Assignment:
Nothing outside the range is wanted. Repeat exactly the lines below from the one with "Sys2Proof.Machine.execGeomPitchWrite a v s" through the one with "Sys2Proof.Machine.execExposingEntry hits s".

[The records Boundary: Start]

-- ==== Sys2Proof/Machine/Memories.lean ====
section
/-!
DEFINITION. Sys2Proof/Machine/Memories.lean: one meaning per command of SRAM, DRAM and the port arbiter (chapter 14).
-/

namespace Sys2Proof.Machine

/-- The offset of ARB_REQi, or of ARB_CTL for 16. -/
def arbOff (i : Nat) : Nat := if i = 16 then Reg.ARB_CTL else Reg.ARB_REQ0 + 4 * i

/-- A write of ARB_REQi, or of ARB_CTL for 16 (R374, R377). -/
def arbRowAct (i : Nat) (v : Word) (s : State) : State := if i = 16 then arbCtlAct v s else arbReqAct i v s

/-- SRAM_ZEROED (R357). -/
def execSramZeroed (s : State) : Host.Outcome State Fault Refusal :=
  onPage 4 zeroedAct s

/-- ZREAD_CLEAR (R366). -/
def execZreadClear (a : Acc) (v : Word) (s : State) : Host.Outcome State Fault Refusal :=
  fieldWrite a Reg.DRAM_STAT (zreadClearAct v) s

/-- MEM_REMAP_CMD (R358). -/
def execMemRemapCmd (a : Acc) (v : Word) (s : State) : Host.Outcome State Fault Refusal :=
  cmdWrite a Reg.MEM_REMAP_CMD (remapCmdAct v) s

/-- MEM_REMAP_DONE (R358). -/
def execMemRemapDone (s : State) : Host.Outcome State Fault Refusal :=
  onPage 4 remapDoneAct s

/-- DRAM_RET_CMD (R368). -/
def execDramRetCmd (a : Acc) (v : Word) (s : State) : Host.Outcome State Fault Refusal :=
  cmdWrite a Reg.DRAM_RET_CMD (retireCmdAct v) s

/-- RETIRE_DONE (R368). -/
def execRetireDone (s : State) : Host.Outcome State Fault Refusal :=
  onPage 5 retireDoneAct s

/-- ARBITRATION (R371). -/
def execArbitration (raised : BitVec 16) (issued : BitVec 9) (dropped : Bool) (found : List Lookup) (s : State) :
    Host.Outcome State Fault Refusal :=
  checked (Instr.wf (.arbitration raised issued dropped found))
    (onPage 5 (arbitrate raised.toNat issued.toNat dropped found)) s

/-- ARB_WRITE (R374). -/
def execArbWrite (a : Acc) (reg : BitVec 5) (v : Word) (s : State) : Host.Outcome State Fault Refusal :=
  checked (Instr.wf (.arbWrite a reg v)) (fieldWrite a (arbOff reg.toNat) (arbRowAct reg.toNat v)) s

/-- DRAM_READY (R399). -/
def execDramReady (s : State) : Host.Outcome State Fault Refusal :=
  onPage 5 dramInitAct s

end Sys2Proof.Machine
end

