-- ==== Sys2Proof/Machine/Dispatch.lean ====
section
/-!
DEFINITION. Sys2Proof/Machine/Dispatch.lean: one arm per command, each a direct call of its meaning.
-/

namespace Sys2Proof.Machine

def exec (i : Instr) (s : State) : Host.Outcome State Fault Refusal :=
  match i with
  | .registerWrite a word v => Sys2Proof.Machine.execRegisterWrite a word v s
  | .spiRead addr tRa hits => Sys2Proof.Machine.execSpiRead addr tRa hits s
  | .spiWrite addr v clocks => Sys2Proof.Machine.execSpiWrite addr v clocks s
  | .evtStatClear a page v => Sys2Proof.Machine.execEvtStatClear a page v s
  | .evtForce a page v => Sys2Proof.Machine.execEvtForce a page v s
  | .evtClassWrite a page v => Sys2Proof.Machine.execEvtClassWrite a page v s
  | .evtEnWrite a page v => Sys2Proof.Machine.execEvtEnWrite a page v s
  | .pageCtlWrite a page v => Sys2Proof.Machine.execPageCtlWrite a page v s
  | .pageLock a page v => Sys2Proof.Machine.execPageLock a page v s
  | .cntClr a page v => Sys2Proof.Machine.execCntClr a page v s
  | .lbCfgWrite a b v => Sys2Proof.Machine.execLbCfgWrite a b v s
  | .lbLeak b => Sys2Proof.Machine.execLbLeak b s
  | .nvProgramDone idx => Sys2Proof.Machine.execNvProgramDone idx s
  | .propose a => Sys2Proof.Machine.execPropose a s
  | .tpValidateDone => Sys2Proof.Machine.execTpValidateDone s
  | .confirm a => Sys2Proof.Machine.execConfirm a s
  | .tpApply => Sys2Proof.Machine.execTpApply s
  | .withdraw a => Sys2Proof.Machine.execWithdraw a s
  | .reject a => Sys2Proof.Machine.execReject a s
  | .timeout => Sys2Proof.Machine.execTimeout s
  | .geomPitchWrite a v => Sys2Proof.Machine.execGeomPitchWrite a v s
  | .load a ctx => Sys2Proof.Machine.execLoad a ctx s
  | .loadDone => Sys2Proof.Machine.execLoadDone s
  | .start a ctx => Sys2Proof.Machine.execStart a ctx s
  | .cancel a ctx => Sys2Proof.Machine.execCancel a ctx s
  | .abort a ctx => Sys2Proof.Machine.execAbort a ctx s
  | .release a ctx => Sys2Proof.Machine.execRelease a ctx s
  | .resume a ctx => Sys2Proof.Machine.execResume a ctx s
  | .primingEntry => Sys2Proof.Machine.execPrimingEntry s
  | .jobLevel => Sys2Proof.Machine.execJobLevel s
  | .exposingEntry hits => Sys2Proof.Machine.execExposingEntry hits s
  | .stripeDone => Sys2Proof.Machine.execStripeDone s
  | .densBandParse hits row gran => Sys2Proof.Machine.execDensBandParse hits row gran s
  | .rasterParse full hits => Sys2Proof.Machine.execRasterParse full hits s
  | .decodeResume eng room => Sys2Proof.Machine.execDecodeResume eng room s
  | .bitmapDecodeDone eng room => Sys2Proof.Machine.execBitmapDecodeDone eng room s
  | .jobFaultInfoClear a v => Sys2Proof.Machine.execJobFaultInfoClear a v s
  | .bandEnqueue hits row => Sys2Proof.Machine.execBandEnqueue hits row s
  | .pieceDispatch room => Sys2Proof.Machine.execPieceDispatch room s
  | .pieceDone eng clocks => Sys2Proof.Machine.execPieceDone eng clocks s
  | .tileLate => Sys2Proof.Machine.execTileLate s
  | .workspaceFault eng hit => Sys2Proof.Machine.execWorkspaceFault eng hit s
  | .rastEngEnWrite a hi v => Sys2Proof.Machine.execRastEngEnWrite a hi v s
  | .rastCtlWrite a v => Sys2Proof.Machine.execRastCtlWrite a v s
  | .rastProbeCmd a v => Sys2Proof.Machine.execRastProbeCmd a v s
  | .rastProbeDone hits => Sys2Proof.Machine.execRastProbeDone hits s
  | .doseFormation hits row => Sys2Proof.Machine.execDoseFormation hits row s
  | .tileHandoff => Sys2Proof.Machine.execTileHandoff s
  | .corrCtlWrite a v => Sys2Proof.Machine.execCorrCtlWrite a v s
  | .corrProbeCmd a v => Sys2Proof.Machine.execCorrProbeCmd a v s
  | .corrProbeDone hits row => Sys2Proof.Machine.execCorrProbeDone hits row s
  | .sigCompare tile => Sys2Proof.Machine.execSigCompare tile s
  | .sigMisInfoClear a v => Sys2Proof.Machine.execSigMisInfoClear a v s
  | .sigCapCmd a v => Sys2Proof.Machine.execSigCapCmd a v s
  | .transitFire hits => Sys2Proof.Machine.execTransitFire hits s
  | .markerSend frames => Sys2Proof.Machine.execMarkerSend frames s
  | .statusRecord lane body crc => Sys2Proof.Machine.execStatusRecord lane body crc s
  | .statusTimeout n => Sys2Proof.Machine.execStatusTimeout n s
  | .auxDown lane => Sys2Proof.Machine.execAuxDown lane s
  | .kill => Sys2Proof.Machine.execKill s
  | .commandResend => Sys2Proof.Machine.execCommandResend s
  | .blnRemapCmd a v => Sys2Proof.Machine.execBlnRemapCmd a v s
  | .laneWakeDone phys => Sys2Proof.Machine.execLaneWakeDone phys s
  | .blnCalCmd a v => Sys2Proof.Machine.execBlnCalCmd a v s
  | .calDone ok taps resid eye => Sys2Proof.Machine.execCalDone ok taps resid eye s
  | .blnLaneTapWrite a v => Sys2Proof.Machine.execBlnLaneTapWrite a v s
  | .setFail a => Sys2Proof.Machine.execSetFail a s
  | .clearFail a => Sys2Proof.Machine.execClearFail a s
  | .blnTestCtlWrite a v => Sys2Proof.Machine.execBlnTestCtlWrite a v s
  | .inj a => Sys2Proof.Machine.execInj a s
  | .blnCtlWrite a v => Sys2Proof.Machine.execBlnCtlWrite a v s
  | .blnAuxWrite a v => Sys2Proof.Machine.execBlnAuxWrite a v s
  | .metSample second com body crc => Sys2Proof.Machine.execMetSample second com body crc s
  | .sampleTimeout second => Sys2Proof.Machine.execSampleTimeout second s
  | .stripeArmed hits frames => Sys2Proof.Machine.execStripeArmed hits frames s
  | .startLate => Sys2Proof.Machine.execStartLate s
  | .usePrimary a => Sys2Proof.Machine.execUsePrimary a s
  | .trkSnap a => Sys2Proof.Machine.execTrkSnap a s
  | .trkSnapDone => Sys2Proof.Machine.execTrkSnapDone s
  | .trkConfigWrite a reg v => Sys2Proof.Machine.execTrkConfigWrite a reg v s
  | .move a axis => Sys2Proof.Machine.execMove a axis s
  | .stop a => Sys2Proof.Machine.execStop a s
  | .clearPend a => Sys2Proof.Machine.execClearPend a s
  | .setPos a axis => Sys2Proof.Machine.execSetPos a axis s
  | .motSnap a axis => Sys2Proof.Machine.execMotSnap a axis s
  | .motSnapDone => Sys2Proof.Machine.execMotSnapDone s
  | .tick => Sys2Proof.Machine.execTick s
  | .motProfileWrite a reg v => Sys2Proof.Machine.execMotProfileWrite a reg v s
  | .motCfgWrite a v => Sys2Proof.Machine.execMotCfgWrite a v s
  | .camWrite a bank k v => Sys2Proof.Machine.execCamWrite a bank k v s
  | .swap a => Sys2Proof.Machine.execSwap a s
  | .deflectionIdle => Sys2Proof.Machine.execDeflectionIdle s
  | .planCycle hits row => Sys2Proof.Machine.execPlanCycle hits row s
  | .report port rx => Sys2Proof.Machine.execReport port rx s
  | .reportTimeout => Sys2Proof.Machine.execReportTimeout s
  | .plan rx => Sys2Proof.Machine.execPlan rx s
  | .join port rx => Sys2Proof.Machine.execJoin port rx s
  | .joinSend => Sys2Proof.Machine.execJoinSend s
  | .grant rx => Sys2Proof.Machine.execGrant rx s
  | .timeReqSend => Sys2Proof.Machine.execTimeReqSend s
  | .timeReq port rx turn => Sys2Proof.Machine.execTimeReq port rx turn s
  | .timeRsp rx => Sys2Proof.Machine.execTimeRsp rx s
  | .setpt rx => Sys2Proof.Machine.execSetpt rx s
  | .halt rx => Sys2Proof.Machine.execHalt rx s
  | .linkDegraded lane => Sys2Proof.Machine.execLinkDegraded lane s
  | .cstLoss port lanes => Sys2Proof.Machine.execCstLoss port lanes s
  | .cstOrphan lanes => Sys2Proof.Machine.execCstOrphan lanes s
  | .govConfigWrite a reg v => Sys2Proof.Machine.execGovConfigWrite a reg v s
  | .cstCfgWrite a v => Sys2Proof.Machine.execCstCfgWrite a v s
  | .rejoin a => Sys2Proof.Machine.execRejoin a s
  | .cstSnap a => Sys2Proof.Machine.execCstSnap a s
  | .cstSnapDone => Sys2Proof.Machine.execCstSnapDone s
  | .generate a src target => Sys2Proof.Machine.execGenerate a src target s
  | .generateDone => Sys2Proof.Machine.execGenerateDone s
  | .adopt a src target => Sys2Proof.Machine.execAdopt a src target s
  | .adoptDone => Sys2Proof.Machine.execAdoptDone s
  | .topupHeld a => Sys2Proof.Machine.execTopupHeld a s
  | .discardHeld a => Sys2Proof.Machine.execDiscardHeld a s
  | .ldgTailWrite a v => Sys2Proof.Machine.execLdgTailWrite a v s
  | .ldgAreaWrite a reg v => Sys2Proof.Machine.execLdgAreaWrite a reg v s
  | .configRequest write dw v be => Sys2Proof.Machine.execConfigRequest write dw v be s
  | .bar2Write off bytes => Sys2Proof.Machine.execBar2Write off bytes s
  | .bar2Read off len => Sys2Proof.Machine.execBar2Read off len s
  | .msixAccess write off dws => Sys2Proof.Machine.execMsixAccess write off dws s
  | .unsupportedRequest kind hdr => Sys2Proof.Machine.execUnsupportedRequest kind hdr s
  | .poisonRx hdr => Sys2Proof.Machine.execPoisonRx hdr s
  | .flr => Sys2Proof.Machine.execFlr s
  | .linkDown => Sys2Proof.Machine.execLinkDown s
  | .linkUp speed width => Sys2Proof.Machine.execLinkUp speed width s
  | .d3hotEntry => Sys2Proof.Machine.execD3hotEntry s
  | .d0Return => Sys2Proof.Machine.execD0Return s
  | .hostWinWrite a v => Sys2Proof.Machine.execHostWinWrite a v s
  | .ringCfgWrite a ring reg v => Sys2Proof.Machine.execRingCfgWrite a ring reg v s
  | .ringStart a ring slot => Sys2Proof.Machine.execRingStart a ring slot s
  | .ringStop a ring => Sys2Proof.Machine.execRingStop a ring s
  | .doorbell a ring => Sys2Proof.Machine.execDoorbell a ring s
  | .descriptorFetch ring late st words hits => Sys2Proof.Machine.execDescriptorFetch ring late st words hits s
  | .parkReread ring late st w0 => Sys2Proof.Machine.execParkReread ring late st w0 s
  | .dmaBurst chan => Sys2Proof.Machine.execDmaBurst chan s
  | .descriptorComplete ring => Sys2Proof.Machine.execDescriptorComplete ring s
  | .waitTimeout ring => Sys2Proof.Machine.execWaitTimeout ring s
  | .ringiEvtWrite a ring v => Sys2Proof.Machine.execRingiEvtWrite a ring v s
  | .dmaErrInfoClear a v => Sys2Proof.Machine.execDmaErrInfoClear a v s
  | .hostCplTmo ring late pos => Sys2Proof.Machine.execHostCplTmo ring late pos s
  | .sramZeroed => Sys2Proof.Machine.execSramZeroed s
  | .zreadClear a v => Sys2Proof.Machine.execZreadClear a v s
  | .memRemapCmd a v => Sys2Proof.Machine.execMemRemapCmd a v s
  | .memRemapDone => Sys2Proof.Machine.execMemRemapDone s
  | .dramRetCmd a v => Sys2Proof.Machine.execDramRetCmd a v s
  | .retireDone => Sys2Proof.Machine.execRetireDone s
  | .arbitration raised issued dropped found => Sys2Proof.Machine.execArbitration raised issued dropped found s
  | .arbWrite a reg v => Sys2Proof.Machine.execArbWrite a reg v s
  | .dramReady => Sys2Proof.Machine.execDramReady s
  | .clkFail kind meas => Sys2Proof.Machine.execClkFail kind meas s
  | .srcFail src kind meas => Sys2Proof.Machine.execSrcFail src kind meas s
  | .rcRestart => Sys2Proof.Machine.execRcRestart s
  | .rcLost => Sys2Proof.Machine.execRcLost s
  | .srcUp src coarse fine => Sys2Proof.Machine.execSrcUp src coarse fine s
  | .sourceMove => Sys2Proof.Machine.execSourceMove s
  | .sourceChanged => Sys2Proof.Machine.execSourceChanged s
  | .loopRelock => Sys2Proof.Machine.execLoopRelock s
  | .islandSwitchDone island => Sys2Proof.Machine.execIslandSwitchDone island s
  | .selectXtal a => Sys2Proof.Machine.execSelectXtal a s
  | .selectSys a => Sys2Proof.Machine.execSelectSys a s
  | .selectRc a => Sys2Proof.Machine.execSelectRc a s
  | .service a => Sys2Proof.Machine.execService a s
  | .holdExit a => Sys2Proof.Machine.execHoldExit a s
  | .svcCold a => Sys2Proof.Machine.execSvcCold a s
  | .svcWarm a => Sys2Proof.Machine.execSvcWarm a s
  | .clkPwrWrite a v => Sys2Proof.Machine.execClkPwrWrite a v s
  | .clkGateWrite a set v => Sys2Proof.Machine.execClkGateWrite a set v s
  | .clkCfgWrite a switchReg v => Sys2Proof.Machine.execClkCfgWrite a switchReg v s
  | .powerOn => Sys2Proof.Machine.execPowerOn s
  | .perstN level => Sys2Proof.Machine.execPerstN level s
  | .brownout => Sys2Proof.Machine.execBrownout s
  | .tempSense hottest => Sys2Proof.Machine.execTempSense hottest s
  | .xtalTimeout => Sys2Proof.Machine.execXtalTimeout s
  | .ready => Sys2Proof.Machine.execReady s
  | .darkNFall => Sys2Proof.Machine.execDarkNFall s
  | .darkNRise => Sys2Proof.Machine.execDarkNRise s
  | .testCtlWrite a v => Sys2Proof.Machine.execTestCtlWrite a v s
  | .testXingCfgWrite a v => Sys2Proof.Machine.execTestXingCfgWrite a v s
  | .testDramDlyWrite a v => Sys2Proof.Machine.execTestDramDlyWrite a v s
  | .testMetCtlWrite a v => Sys2Proof.Machine.execTestMetCtlWrite a v s
  | .testMetStepWrite a v => Sys2Proof.Machine.execTestMetStepWrite a v s
  | .testLaneCntWrite a v => Sys2Proof.Machine.execTestLaneCntWrite a v s
  | .testSigWrite a v => Sys2Proof.Machine.execTestSigWrite a v s
  | .testMonWrite a v => Sys2Proof.Machine.execTestMonWrite a v s
  | .flipSram a => Sys2Proof.Machine.execFlipSram a s
  | .flipDram a => Sys2Proof.Machine.execFlipDram a s
  | .readDram a => Sys2Proof.Machine.execReadDram a s
  | .memDone written => Sys2Proof.Machine.execMemDone written s
  | .jtagTapReset => Sys2Proof.Machine.execJtagTapReset s
  | .jtagInstruction op scan => Sys2Proof.Machine.execJtagInstruction op scan s
  | .almLoadCmd a v => Sys2Proof.Machine.execAlmLoadCmd a v s
  | .almLoadDone hits => Sys2Proof.Machine.execAlmLoadDone hits s
  | .registerRead a word hits => Sys2Proof.Machine.execRegisterRead a word hits s
  | .hostCompletion ring late pos st data => Sys2Proof.Machine.execHostCompletion ring late pos st data s
  | .vaux33Loss => Sys2Proof.Machine.execVaux33Loss s
  | .vaux33Return => Sys2Proof.Machine.execVaux33Return s
  | .symbolLock lane => Sys2Proof.Machine.execSymbolLock lane s
  | .checkerLock lock errors => Sys2Proof.Machine.execCheckerLock lock errors s

end Sys2Proof.Machine
end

[The records Boundary: End]

Task answer:
  | .geomPitchWrite a v => Sys2Proof.Machine.execGeomPitchWrite a v s
  | .load a ctx => Sys2Proof.Machine.execLoad a ctx s
  | .loadDone => Sys2Proof.Machine.execLoadDone s
  | .start a ctx => Sys2Proof.Machine.execStart a ctx s
  | .cancel a ctx => Sys2Proof.Machine.execCancel a ctx s
  | .abort a ctx => Sys2Proof.Machine.execAbort a ctx s
  | .release a ctx => Sys2Proof.Machine.execRelease a ctx s
  | .resume a ctx => Sys2Proof.Machine.execResume a ctx s
  | .primingEntry => Sys2Proof.Machine.execPrimingEntry s
  | .jobLevel => Sys2Proof.Machine.execJobLevel s
  | .exposingEntry hits => Sys2Proof.Machine.execExposingEntry hits s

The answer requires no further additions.